Connect Them Properly
- Before you start working with the cables, arrange your speakers properly first. Remember, your arrangement affects the sound quality, so make sure you are maximizing the space and arrangement for great sounds. After placing them accordingly, you will have an idea with how long your cables need to be.
- You might want to check what terminals your components have so you can decide on what connector tip to use.
- Always mind the polarity (positive or negative) and the channels. Match positive cable to positive input/output, and negative to negative. With RCA cables, match the colors of the terminal to the color of the RCA tip.
- There should also be labels for left or right speakers. This is not a major problem because sound will still come out of the speakers. However, what should be coming out of the left is coming out of the right, and vice versa. To fix this, just detach and reattach the cables in their right places.
If One Speaker Isn’t Working
- Check if the speaker channel doesn't work with all sources. If a speaker channel doesn't play in any other input, the problem might be the speaker itself.
- You should also check for a faulty cable connection.
- If it does work in one source, but not in another, then there may be something wrong with that source.
- Check if the source works with another speaker. If it doesn’t, have it checked to see what’s wrong with it.
If The Whole Stereo System Isn’t Giving A Sound
- Check the power source.
- Check the cables and connections. Look for any loose connections or faulty cables that’s causing the problem.
- Check the audio levels. If you’re sound system is connected to a computer or another device, check the audio levels on that as well.
For safety and beauty purposes, you want to conceal your cables properly. Ideally, you want to run them inside walls but that's not the only option.
Wire Ties, Adhesive Pads And Cable Clamps
You can keep wires together by using a wire tie. It helps keep them from tangling and looking like a huge spaghetti mess. However, it doesn't conceal the wiring and can still look disturbing.
WIth your wire ties, you can also use adhesive pads. You can attach these on the wall and secure the cable onto it for a neater appearance.
Another way to bundle up your cables is using cable clamps. To secure the cable clamps, opt for screws rather than tacks because it's more secure. You can also easily unscrew the clamp if you need to rearrange your cables.
Raceways Or Wire Ducts
Raceways are plastic or wooden channels that can conceal and keep wires in bundles. They are easy to attach on walls or baseboards and you can even paint them so it blends into the room. It functions as protection for the cables and to conceal them.

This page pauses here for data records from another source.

-- ==== Sys2Proof/Tests/Slice0.lean ====
section
/-! SUPPORT. Tests: the checks of WellFormed, words written out from the spec's encodings, one-step vectors of
95_test_vectors.md (the id V-… or P… stands beside each), and for every statement with hypotheses a state and operands
that meet them. -/

namespace Sys2Proof.Tests

open Sys2Proof.Machine

/-! ### The checks of WellFormed refuse ill-formed terms (R95, R100, R102, R103) -/

theorem test_register_16_refused :
    (Asm.add 16 0 0).wellFormed 0 = false ∧ (Asm.nand 0 16 0).wellFormed 0 = false ∧
      (Asm.add 0 0 16).wellFormed 0 = false ∧ (Asm.jalr 16 0).wellFormed 0 = false ∧
      (Asm.str 16 0 0).wellFormed 0 = false ∧ (Asm.add 15 15 15).wellFormed 0 = true := by decide

theorem test_immediate_out_of_range_refused :
    (Asm.addi 1 1 524288).wellFormed 0 = false ∧ (Asm.addi 1 1 (-524289)).wellFormed 0 = false ∧
      (Asm.ldr 1 524288 1).wellFormed 0 = false ∧ (Asm.str 1 (-524289) 1).wellFormed 0 = false ∧
      (Asm.addi 1 1 524287).wellFormed 0 = true ∧ (Asm.addi 1 1 (-524288)).wellFormed 0 = true := by decide

theorem test_distance_32_refused :
    (Asm.shfll 1 1 32).wellFormed 0 = false ∧ (Asm.shfrl 1 1 32).wellFormed 0 = false ∧
      (Asm.shfra 1 1 32).wellFormed 0 = false ∧ (Asm.shfra 1 1 31).wellFormed 0 = true := by decide

theorem test_label_out_of_reach_refused :
    (Asm.br 0x80001#32).wellFormed 0 = false ∧ (Asm.lea 1 0x80001#32).wellFormed 0 = false ∧
      (Asm.brn 0#32).wellFormed 0x80000#32 = false ∧ (Asm.br 0x80000#32).wellFormed 0 = true ∧
      (Asm.brn 0#32).wellFormed 0x7FFFF#32 = true := by decide

theorem test_left_shift_with_A_not_canonical :
    Instr.canonical (.shf 2 3 true false 4) = false ∧ Instr.canonical (.shf 2 3 false false 4) = true ∧
      Instr.canonical (.shf 2 3 true true 4) = true := by decide

theorem test_br_testing_nothing_not_spellable :
    Instr.spellable (.br false false false 7) = false ∧ Instr.spellable (.br false false true 7) = true ∧
      Instr.spellable (.shf 2 3 true false 4) = false := by decide

theorem test_assemble_refuses : assemble 0 (.addi 1 1 524288) = none ∧ assemble 0 (.add 16 0 0) = none := by decide

/-! ### Every constructor, from a word written out field by field (R79 to R86) -/

theorem test_decode_add :
    decode (0b0000#4 ++ 0b0010#4 ++ 0b0011#4 ++ 0b0000000000000000#16 ++ 0b0100#4) = .ok (.add 2 3 4) := by decide

theorem test_decode_addi :
    decode (0b0001#4 ++ 0b0110#4 ++ 0b1001#4 ++ 0b11111111111111111110#20) = .ok (.addi 6 9 0xFFFFE) := by decide

theorem test_decode_nand :
    decode (0b0010#4 ++ 0b0110#4 ++ 0b0011#4 ++ 0b0000000000000000#16 ++ 0b1000#4) = .ok (.nand 6 3 8) := by decide

theorem test_decode_br :
    decode (0b0011#4 ++ 0b0000#4 ++ 0b0100#4 ++ 0b00000000000000000101#20) = .ok (.br true false false 5) ∧
      decode (0b0011#4 ++ 0b0000#4 ++ 0b0010#4 ++ 0b00000000000000000101#20) = .ok (.br false true false 5) ∧
      decode (0b0011#4 ++ 0b0000#4 ++ 0b0001#4 ++ 0b00000000000000000101#20) = .ok (.br false false true 5) := by
  decide

theorem test_decode_jalr :
    decode (0b0100#4 ++ 0b1111#4 ++ 0b0110#4 ++ 0b00000000000000000000#20) = .ok (.jalr 15 6) := by decide

theorem test_decode_ldr :
    decode (0b0101#4 ++ 0b0111#4 ++ 0b0011#4 ++ 0b00000000000000000001#20) = .ok (.ldr 7 3 1) := by decide

theorem test_decode_lea :
    decode (0b0110#4 ++ 0b0011#4 ++ 0b0000#4 ++ 0b00000000000000000111#20) = .ok (.lea 3 7) := by decide

theorem test_decode_str :
    decode (0b0111#4 ++ 0b1000#4 ++ 0b0011#4 ++ 0b00000000000000000010#20) = .ok (.str 8 3 2) := by decide

theorem test_decode_shf :
    decode (0b1000#4 ++ 0b0011#4 ++ 0b0101#4 ++ 0b1#1 ++ 0b1#1 ++ 0b0000000000000#13 ++ 0b10001#5) =
        .ok (.shf 3 5 true true 17) ∧
      decode (0b1000#4 ++ 0b0011#4 ++ 0b0101#4 ++ 0b0#1 ++ 0b1#1 ++ 0b0000000000000#13 ++ 0b00001#5) =
        .ok (.shf 3 5 false true 1) := by decide

theorem test_decode_halt : decode (0b1111#4 ++ 0b0000000000000000000000000000#28) = .ok .halt := by decide

/-- V-DEC-4 to V-DEC-6. -/
theorem test_decode_undefined : decode 0x90000000#32 = .error .undefinedOpcode ∧
    decode 0xA0000000#32 = .error .undefinedOpcode ∧ decode 0xB0000000#32 = .error .undefinedOpcode ∧
    decode 0xC0000000#32 = .error .undefinedOpcode ∧ decode 0xD0000000#32 = .error .undefinedOpcode ∧
    decode 0xEFFFFFFF#32 = .error .undefinedOpcode := by decide

/-- V-BR-9, V-BR-10, V-DEC-9. -/
theorem test_decode_reserved : decode 0x30800000#32 = .error .reservedBrBits ∧
    decode 0x31700000#32 = .error .reservedBrBits ∧ decode 0x3F800000#32 = .error .reservedBrBits := by decide

/-- V-ADD-9, V-JALR-7, V-LEA-6, V-SHF-21, V-DEC-2. -/
theorem test_decode_ignores_unused : decode 0x023FFFF4#32 = .ok (.add 2 3 4) ∧
    decode 0x4F6ABCDE#32 = .ok (.jalr 15 6) ∧ decode 0x62F00003#32 = .ok (.lea 2 3) ∧
    decode 0x8237FFE1#32 = .ok (.shf 2 3 false true 1) ∧ decode 0xFFFFFFFF#32 = .ok .halt := by decide

/-! ### One step -/

/-- A state with a pc and some registers given, the rest as after reset. -/
def regsAt (pc : Word) (rs : List (RegNum × Word)) : State :=
  (rs.foldl (fun s r => s.writeReg r.1 r.2) State.reset).setPc pc

/-- The flags with only N, only Z, only P set. -/
def onlyN : Flags := { n := true, z := false, p := false }
def onlyZ : Flags := { n := false, z := true, p := false }
def onlyP : Flags := { n := false, z := false, p := true }

/-- The state after the word `w` has run as the next instruction of `s`. -/
def after (s : State) (w : Nat) : Option State :=
  match step (s.withFetchWord 32 w) with
  | .next t => some t
  | _ => none

/-- A register, the flags and the pc after the word `w` has run. -/
def seen (s : State) (w : Nat) (r : RegNum) : Option (Word × Flags × Word) :=
  (after s w).map fun t => (t.readReg r, t.cc, t.pc)

/-- V-ADD-3: signed overflow wraps. -/
theorem test_add_overflow :
    seen (regsAt 0 [(3, 0x7FFFFFFF), (4, 1)]) 0x02300004 2 = some (0x80000000, onlyN, 1) := by decide

/-- V-ADD-8: DR = 0 still sets the flags, register 0 stays 0. -/
theorem test_add_to_zero_sets_flags :
    seen (regsAt 0 [(3, 0x80000001)]) 0x00300000 0 = some (0, onlyN, 1) := by decide

/-- V-ADDI-2: the most negative immediate. -/
theorem test_addi_most_negative : seen (regsAt 0 []) 0x12080000 2 = some (0xFFF80000, onlyN, 1) := by decide

/-- V-ADDI-1: DR = SR1. -/
theorem test_addi_to_zero : seen (regsAt 0 [(6, 1)]) 0x166FFFFF 6 = some (0, onlyZ, 1) := by decide

/-- V-NAND-5. -/
theorem test_nand :
    seen (regsAt 0 [(3, 0x0F0F0F0F), (4, 0x00FF00FF)]) 0x22300004 2 = some (0xFFF0FFF0, onlyN, 1) := by decide

/-- V-BR-1 and V-BR-2: taken on P, not taken on Z. -/
theorem test_br_taken_or_not :
    (after ((regsAt 4 []).writeFlags onlyP) 0x301FFFFD).map (·.pc) = some 2 ∧
      (after ((regsAt 4 []).writeFlags onlyZ) 0x301FFFFD).map (·.pc) = some 5 := by decide

/-- V-BR-12: the pc is 32 bits. -/
theorem test_br_below_zero :
    (after ((regsAt 0 []).writeFlags onlyN) 0x304FFFFE).map (·.pc) = some 0xFFFFFFFF := by decide

/-- V-JALR-1. -/
theorem test_jalr_call :
    (after (regsAt 3 [(6, 0x10)]) 0x4F600000).map (fun t => (t.readReg 15, t.pc, t.ccWritten)) =
      some (4, 0x10, false) := by decide

/-- V-JALR-3: RA = AT falls through. -/
theorem test_jalr_same_register :
    (after (regsAt 0x20 [(6, 0x99)]) 0x46600000).map (fun t => (t.readReg 6, t.pc)) = some (0x21, 0x21) := by decide

/-- V-LDR-5: the address sum wraps. -/
theorem test_ldr_wraps :
    seen ((regsAt 0 [(3, 0xFFFFFFFF)]).memWrite 1 0x80000000) 0x52300002 2 = some (0x80000000, onlyN, 1) := by decide

/-- V-LDR-4: the upper eight address bits are ignored. -/
theorem test_ldr_alias :
    seen ((regsAt 0 [(3, 0x01000005)]).memWrite 5 0x12345678) 0x52300000 2 = some (0x12345678, onlyP, 1) := by decide

/-- V-LEA-4: the address is not truncated. -/
theorem test_lea_full_width : seen (regsAt 0x00FFFFFF []) 0x62000000 2 = some (0x01000000, onlyP, 0x01000000) := by
  decide

/-- V-LEA-2. -/
theorem test_lea_negative : seen (regsAt 0 []) 0x620FFFFE 2 = some (0xFFFFFFFF, onlyN, 1) := by decide

/-- V-STR-4: the store aliases address 5, and changes no flag. -/
theorem test_str_alias :
    (after (regsAt 0 [(3, 0xFF000005), (2, 0xCAFEF00D)]) 0x72300000).map
      (fun t => (t.memRead 5, t.ccWritten, t.pc)) = some (0xCAFEF00D, false, 1) := by decide

/-- V-STR-5: the last word of memory. -/
theorem test_str_last_word :
    (after (regsAt 0 [(2, 1)]) 0x720FFFFF).map (·.memRead 0xFFFFFF) = some 1 := by decide

/-- V-SHF-18: an arithmetic shift keeps the sign. -/
theorem test_shf_arithmetic : seen (regsAt 0 [(3, 0x92345678)]) 0x823C0004 2 = some (0xF9234567, onlyN, 1) := by
  decide

/-- V-SHF-16: A is ignored in a left shift. -/
theorem test_shf_left_ignores_A : seen (regsAt 0 [(3, 0x12345678)]) 0x82380004 2 = some (0x23456780, onlyP, 1) := by
  decide

/-- V-DEC-1. -/
theorem test_halt : (after (regsAt 0 [(3, 7)]) 0xF0000000).map (fun t => (t.halted, t.readReg 3)) =
    some (true, 7) := by decide

/-! ### Table 1 (R26) -/

theorem test_register_names : registerNumber "$zero" = some 0 ∧ registerNumber "$k0" = some 12 ∧
    registerNumber "$ra" = some 15 ∧ registerNumber "$gp" = none := by decide

/-! ### The hypotheses of the statements can be met -/

/-- A state at pc `pc`, flags P, with the word `w` to run next. -/
def ready (pc : Word) (rs : List (RegNum × Word)) (w : Nat) : State :=
  ((regsAt pc rs).writeFlags onlyP).withFetchWord 32 w

/-- The decode clauses of the ten instruction statements, the last one for SHF, HALT and BR included. -/
theorem witness_opcodes : (0x02300004#32).extractLsb' 28 4 = 0b0000#4 ∧ (0x166FFFFF#32).extractLsb' 28 4 = 0b0001#4 ∧
    (0x26300008#32).extractLsb' 28 4 = 0b0010#4 ∧
    ((0x301FFFFD#32).extractLsb' 28 4 = 0b0011#4 ∧ (0x301FFFFD#32).extractLsb' 23 5 = 0#5) ∧
    (0x4F600000#32).extractLsb' 28 4 = 0b0100#4 ∧ (0x57300001#32).extractLsb' 28 4 = 0b0101#4 ∧
    (0x63000007#32).extractLsb' 28 4 = 0b0110#4 ∧ (0x78300002#32).extractLsb' 28 4 = 0b0111#4 ∧
    (0x833C0001#32).extractLsb' 28 4 = 0b1000#4 ∧ (0xFFFFFFFF#32).extractLsb' 28 4 = 0b1111#4 := by decide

While most components come with manuals, setting up speakers or a home theater system can still be overwhelming.
A common problem is that there might be many cables and connections that you have to use. The more cables, the more risk for mistakes or faulty connections.
To get the possible sound from your speakers or sound system, you need to connect them properly. First test the wiring for polarity so you will know where to put them. Then connect them securely to the source. Finally, test it out and listen if the sound is right.
If you are still having trouble with your speakers, you may want to contact the retailer or technical support.